/-! ### writeKey -/

@[simp] theorem State.writeKey_V (s : State) (k : Fin 16) (p : Bool) : (s.writeKey k p).V = s.V := rfl
@[simp] theorem State.writeKey_I (s : State) (k : Fin 16) (p : Bool) : (s.writeKey k p).I = s.I := rfl
@[simp] theorem State.writeKey_pc (s : State) (k : Fin 16) (p : Bool) : (s.writeKey k p).pc = s.pc := rfl
@[simp] theorem State.writeKey_stack (s : State) (k : Fin 16) (p : Bool) : (s.writeKey k p).stack = s.stack := rfl
@[simp] theorem State.writeKey_sp (s : State) (k : Fin 16) (p : Bool) : (s.writeKey k p).sp = s.sp := rfl
@[simp] theorem State.writeKey_DT (s : State) (k : Fin 16) (p : Bool) : (s.writeKey k p).DT = s.DT := rfl
@[simp] theorem State.writeKey_ST (s : State) (k : Fin 16) (p : Bool) : (s.writeKey k p).ST = s.ST := rfl
@[simp] theorem State.writeKey_key (s : State) (k : Fin 16) (p : Bool) : (s.writeKey k p).key = s.key.set k.val p := rfl
@[simp] theorem State.writeKey_fb (s : State) (k : Fin 16) (p : Bool) : (s.writeKey k p).fb = s.fb := rfl
@[simp] theorem State.writeKey_redraw (s : State) (k : Fin 16) (p : Bool) : (s.writeKey k p).redraw = s.redraw := rfl
@[simp] theorem State.writeKey_mode (s : State) (k : Fin 16) (p : Bool) : (s.writeKey k p).mode = s.mode := rfl
@[simp] theorem State.writeKey_waitReg (s : State) (k : Fin 16) (p : Bool) : (s.writeKey k p).waitReg = s.waitReg := rfl
@[simp] theorem State.writeKey_mem (s : State) (k : Fin 16) (p : Bool) : (s.writeKey k p).mem = s.mem := rfl
@[simp] theorem State.writeKey_draws (s : State) (k : Fin 16) (p : Bool) : (s.writeKey k p).draws = s.draws := rfl
@[simp] theorem State.writeKey_events (s : State) (k : Fin 16) (p : Bool) : (s.writeKey k p).events = s.events := rfl

/-! ### startWait -/

@[simp] theorem State.startWait_V (s : State) (x : Reg) : (s.startWait x).V = s.V := rfl
@[simp] theorem State.startWait_I (s : State) (x : Reg) : (s.startWait x).I = s.I := rfl
@[simp] theorem State.startWait_pc (s : State) (x : Reg) : (s.startWait x).pc = s.pc := rfl
@[simp] theorem State.startWait_stack (s : State) (x : Reg) : (s.startWait x).stack = s.stack := rfl
@[simp] theorem State.startWait_sp (s : State) (x : Reg) : (s.startWait x).sp = s.sp := rfl
@[simp] theorem State.startWait_DT (s : State) (x : Reg) : (s.startWait x).DT = s.DT := rfl
@[simp] theorem State.startWait_ST (s : State) (x : Reg) : (s.startWait x).ST = s.ST := rfl
@[simp] theorem State.startWait_key (s : State) (x : Reg) : (s.startWait x).key = s.key := rfl
@[simp] theorem State.startWait_fb (s : State) (x : Reg) : (s.startWait x).fb = s.fb := rfl
@[simp] theorem State.startWait_redraw (s : State) (x : Reg) : (s.startWait x).redraw = s.redraw := rfl
@[simp] theorem State.startWait_mode (s : State) (x : Reg) : (s.startWait x).mode = .awaitingKey := rfl
@[simp] theorem State.startWait_waitReg (s : State) (x : Reg) : (s.startWait x).waitReg = x := rfl
@[simp] theorem State.startWait_mem (s : State) (x : Reg) : (s.startWait x).mem = s.mem := rfl
@[simp] theorem State.startWait_draws (s : State) (x : Reg) : (s.startWait x).draws = s.draws := rfl
@[simp] theorem State.startWait_events (s : State) (x : Reg) : (s.startWait x).events = s.events := rfl

/-! ### resume -/

@[simp] theorem State.resume_V (s : State) : s.resume.V = s.V := rfl
@[simp] theorem State.resume_I (s : State) : s.resume.I = s.I := rfl
@[simp] theorem State.resume_pc (s : State) : s.resume.pc = s.pc := rfl
@[simp] theorem State.resume_stack (s : State) : s.resume.stack = s.stack := rfl
@[simp] theorem State.resume_sp (s : State) : s.resume.sp = s.sp := rfl
@[simp] theorem State.resume_DT (s : State) : s.resume.DT = s.DT := rfl
@[simp] theorem State.resume_ST (s : State) : s.resume.ST = s.ST := rfl
@[simp] theorem State.resume_key (s : State) : s.resume.key = s.key := rfl
@[simp] theorem State.resume_fb (s : State) : s.resume.fb = s.fb := rfl
@[simp] theorem State.resume_redraw (s : State) : s.resume.redraw = s.redraw := rfl
@[simp] theorem State.resume_mode (s : State) : s.resume.mode = .running := rfl
@[simp] theorem State.resume_waitReg (s : State) : s.resume.waitReg = s.waitReg := rfl
@[simp] theorem State.resume_mem (s : State) : s.resume.mem = s.mem := rfl
@[simp] theorem State.resume_draws (s : State) : s.resume.draws = s.draws := rfl
@[simp] theorem State.resume_events (s : State) : s.resume.events = s.events := rfl

/-! ### setRedraw -/

@[simp] theorem State.setRedraw_V (s : State) (b : Bool) : (s.setRedraw b).V = s.V := rfl
@[simp] theorem State.setRedraw_I (s : State) (b : Bool) : (s.setRedraw b).I = s.I := rfl
@[simp] theorem State.setRedraw_pc (s : State) (b : Bool) : (s.setRedraw b).pc = s.pc := rfl
@[simp] theorem State.setRedraw_stack (s : State) (b : Bool) : (s.setRedraw b).stack = s.stack := rfl
@[simp] theorem State.setRedraw_sp (s : State) (b : Bool) : (s.setRedraw b).sp = s.sp := rfl
@[simp] theorem State.setRedraw_DT (s : State) (b : Bool) : (s.setRedraw b).DT = s.DT := rfl
@[simp] theorem State.setRedraw_ST (s : State) (b : Bool) : (s.setRedraw b).ST = s.ST := rfl
@[simp] theorem State.setRedraw_key (s : State) (b : Bool) : (s.setRedraw b).key = s.key := rfl
@[simp] theorem State.setRedraw_fb (s : State) (b : Bool) : (s.setRedraw b).fb = s.fb := rfl
@[simp] theorem State.setRedraw_redraw (s : State) (b : Bool) : (s.setRedraw b).redraw = b := rfl
@[simp] theorem State.setRedraw_mode (s : State) (b : Bool) : (s.setRedraw b).mode = s.mode := rfl
@[simp] theorem State.setRedraw_waitReg (s : State) (b : Bool) : (s.setRedraw b).waitReg = s.waitReg := rfl
@[simp] theorem State.setRedraw_mem (s : State) (b : Bool) : (s.setRedraw b).mem = s.mem := rfl
@[simp] theorem State.setRedraw_draws (s : State) (b : Bool) : (s.setRedraw b).draws = s.draws := rfl
@[simp] theorem State.setRedraw_events (s : State) (b : Bool) : (s.setRedraw b).events = s.events := rfl

/-! ### setFb -/

@[simp] theorem State.setFb_V (s : State) (f : Framebuffer) : (s.setFb f).V = s.V := rfl
@[simp] theorem State.setFb_I (s : State) (f : Framebuffer) : (s.setFb f).I = s.I := rfl
@[simp] theorem State.setFb_pc (s : State) (f : Framebuffer) : (s.setFb f).pc = s.pc := rfl
@[simp] theorem State.setFb_stack (s : State) (f : Framebuffer) : (s.setFb f).stack = s.stack := rfl
@[simp] theorem State.setFb_sp (s : State) (f : Framebuffer) : (s.setFb f).sp = s.sp := rfl
@[simp] theorem State.setFb_DT (s : State) (f : Framebuffer) : (s.setFb f).DT = s.DT := rfl
@[simp] theorem State.setFb_ST (s : State) (f : Framebuffer) : (s.setFb f).ST = s.ST := rfl
@[simp] theorem State.setFb_key (s : State) (f : Framebuffer) : (s.setFb f).key = s.key := rfl
@[simp] theorem State.setFb_fb (s : State) (f : Framebuffer) : (s.setFb f).fb = f := rfl
@[simp] theorem State.setFb_redraw (s : State) (f : Framebuffer) : (s.setFb f).redraw = s.redraw := rfl
@[simp] theorem State.setFb_mode (s : State) (f : Framebuffer) : (s.setFb f).mode = s.mode := rfl
@[simp] theorem State.setFb_waitReg (s : State) (f : Framebuffer) : (s.setFb f).waitReg = s.waitReg := rfl
@[simp] theorem State.setFb_mem (s : State) (f : Framebuffer) : (s.setFb f).mem = s.mem := rfl
@[simp] theorem State.setFb_draws (s : State) (f : Framebuffer) : (s.setFb f).draws = s.draws := rfl
@[simp] theorem State.setFb_events (s : State) (f : Framebuffer) : (s.setFb f).events = s.events := rfl

/-! ### setMem -/

@[simp] theorem State.setMem_V (s : State) (m : Memory) : (s.setMem m).V = s.V := rfl
@[simp] theorem State.setMem_I (s : State) (m : Memory) : (s.setMem m).I = s.I := rfl
@[simp] theorem State.setMem_pc (s : State) (m : Memory) : (s.setMem m).pc = s.pc := rfl
@[simp] theorem State.setMem_stack (s : State) (m : Memory) : (s.setMem m).stack = s.stack := rfl
@[simp] theorem State.setMem_sp (s : State) (m : Memory) : (s.setMem m).sp = s.sp := rfl
@[simp] theorem State.setMem_DT (s : State) (m : Memory) : (s.setMem m).DT = s.DT := rfl
@[simp] theorem State.setMem_ST (s : State) (m : Memory) : (s.setMem m).ST = s.ST := rfl
@[simp] theorem State.setMem_key (s : State) (m : Memory) : (s.setMem m).key = s.key := rfl
@[simp] theorem State.setMem_fb (s : State) (m : Memory) : (s.setMem m).fb = s.fb := rfl
@[simp] theorem State.setMem_redraw (s : State) (m : Memory) : (s.setMem m).redraw = s.redraw := rfl
@[simp] theorem State.setMem_mode (s : State) (m : Memory) : (s.setMem m).mode = s.mode := rfl
@[simp] theorem State.setMem_waitReg (s : State) (m : Memory) : (s.setMem m).waitReg = s.waitReg := rfl
@[simp] theorem State.setMem_mem (s : State) (m : Memory) : (s.setMem m).mem = m := rfl
@[simp] theorem State.setMem_draws (s : State) (m : Memory) : (s.setMem m).draws = s.draws := rfl
@[simp] theorem State.setMem_events (s : State) (m : Memory) : (s.setMem m).events = s.events := rfl

/-! ### emit -/

@[simp] theorem State.emit_V (s : State) (e : Event) : (s.emit e).V = s.V := rfl
@[simp] theorem State.emit_I (s : State) (e : Event) : (s.emit e).I = s.I := rfl
@[simp] theorem State.emit_pc (s : State) (e : Event) : (s.emit e).pc = s.pc := rfl
@[simp] theorem State.emit_stack (s : State) (e : Event) : (s.emit e).stack = s.stack := rfl
@[simp] theorem State.emit_sp (s : State) (e : Event) : (s.emit e).sp = s.sp := rfl
@[simp] theorem State.emit_DT (s : State) (e : Event) : (s.emit e).DT = s.DT := rfl
@[simp] theorem State.emit_ST (s : State) (e : Event) : (s.emit e).ST = s.ST := rfl
@[simp] theorem State.emit_key (s : State) (e : Event) : (s.emit e).key = s.key := rfl
@[simp] theorem State.emit_fb (s : State) (e : Event) : (s.emit e).fb = s.fb := rfl
@[simp] theorem State.emit_redraw (s : State) (e : Event) : (s.emit e).redraw = s.redraw := rfl
@[simp] theorem State.emit_mode (s : State) (e : Event) : (s.emit e).mode = s.mode := rfl
@[simp] theorem State.emit_waitReg (s : State) (e : Event) : (s.emit e).waitReg = s.waitReg := rfl
@[simp] theorem State.emit_mem (s : State) (e : Event) : (s.emit e).mem = s.mem := rfl
@[simp] theorem State.emit_draws (s : State) (e : Event) : (s.emit e).draws = s.draws := rfl
@[simp] theorem State.emit_events (s : State) (e : Event) : (s.emit e).events = e :: s.events := rfl

/-! ### nextDraw -/

@[simp] theorem State.nextDraw_V (s : State) : s.nextDraw.V = s.V := rfl
@[simp] theorem State.nextDraw_I (s : State) : s.nextDraw.I = s.I := rfl
@[simp] theorem State.nextDraw_pc (s : State) : s.nextDraw.pc = s.pc := rfl
@[simp] theorem State.nextDraw_stack (s : State) : s.nextDraw.stack = s.stack := rfl
@[simp] theorem State.nextDraw_sp (s : State) : s.nextDraw.sp = s.sp := rfl
@[simp] theorem State.nextDraw_DT (s : State) : s.nextDraw.DT = s.DT := rfl
@[simp] theorem State.nextDraw_ST (s : State) : s.nextDraw.ST = s.ST := rfl
@[simp] theorem State.nextDraw_key (s : State) : s.nextDraw.key = s.key := rfl
@[simp] theorem State.nextDraw_fb (s : State) : s.nextDraw.fb = s.fb := rfl
@[simp] theorem State.nextDraw_redraw (s : State) : s.nextDraw.redraw = s.redraw := rfl
@[simp] theorem State.nextDraw_mode (s : State) : s.nextDraw.mode = s.mode := rfl
@[simp] theorem State.nextDraw_waitReg (s : State) : s.nextDraw.waitReg = s.waitReg := rfl
@[simp] theorem State.nextDraw_mem (s : State) : s.nextDraw.mem = s.mem := rfl
@[simp] theorem State.nextDraw_draws (s : State) : s.nextDraw.draws = s.draws + 1 := rfl
@[simp] theorem State.nextDraw_events (s : State) : s.nextDraw.events = s.events := rfl

/-! ### skipIf -/

@[simp] theorem State.skipIf_V (s : State) (c : Bool) : (s.skipIf c).V = s.V := by cases c <;> rfl
@[simp] theorem State.skipIf_I (s : State) (c : Bool) : (s.skipIf c).I = s.I := by cases c <;> rfl
@[simp] theorem State.skipIf_pc (s : State) (c : Bool) : (s.skipIf c).pc = if c then s.pc + 2 else s.pc := by
  cases c <;> rfl
@[simp] theorem State.skipIf_stack (s : State) (c : Bool) : (s.skipIf c).stack = s.stack := by cases c <;> rfl
@[simp] theorem State.skipIf_sp (s : State) (c : Bool) : (s.skipIf c).sp = s.sp := by cases c <;> rfl
@[simp] theorem State.skipIf_DT (s : State) (c : Bool) : (s.skipIf c).DT = s.DT := by cases c <;> rfl
@[simp] theorem State.skipIf_ST (s : State) (c : Bool) : (s.skipIf c).ST = s.ST := by cases c <;> rfl
@[simp] theorem State.skipIf_key (s : State) (c : Bool) : (s.skipIf c).key = s.key := by cases c <;> rfl
@[simp] theorem State.skipIf_fb (s : State) (c : Bool) : (s.skipIf c).fb = s.fb := by cases c <;> rfl
@[simp] theorem State.skipIf_redraw (s : State) (c : Bool) : (s.skipIf c).redraw = s.redraw := by cases c <;> rfl
@[simp] theorem State.skipIf_mode (s : State) (c : Bool) : (s.skipIf c).mode = s.mode := by cases c <;> rfl
@[simp] theorem State.skipIf_waitReg (s : State) (c : Bool) : (s.skipIf c).waitReg = s.waitReg := by cases c <;> rfl
@[simp] theorem State.skipIf_mem (s : State) (c : Bool) : (s.skipIf c).mem = s.mem := by cases c <;> rfl
@[simp] theorem State.skipIf_draws (s : State) (c : Bool) : (s.skipIf c).draws = s.draws := by cases c <;> rfl
@[simp] theorem State.skipIf_events (s : State) (c : Bool) : (s.skipIf c).events = s.events := by cases c <;> rfl

/-! ### Reads of a register -/

theorem State.readV_eq (s : State) (x : Reg) : s.readV x = s.V[x.val] := rfl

• What is needed: Set down, from the entries above, exactly the lines from the one with "s.nextDraw.waitReg = s.waitReg := rfl" up to and including the one with "s.I := by cases c <;> rfl", and no other lines.

• Solution to the exercise:
@[simp] theorem State.nextDraw_waitReg (s : State) : s.nextDraw.waitReg = s.waitReg := rfl
@[simp] theorem State.nextDraw_mem (s : State) : s.nextDraw.mem = s.mem := rfl
@[simp] theorem State.nextDraw_draws (s : State) : s.nextDraw.draws = s.draws + 1 := rfl
@[simp] theorem State.nextDraw_events (s : State) : s.nextDraw.events = s.events := rfl

/-! ### skipIf -/

@[simp] theorem State.skipIf_V (s : State) (c : Bool) : (s.skipIf c).V = s.V := by cases c <;> rfl
@[simp] theorem State.skipIf_I (s : State) (c : Bool) : (s.skipIf c).I = s.I := by cases c <;> rfl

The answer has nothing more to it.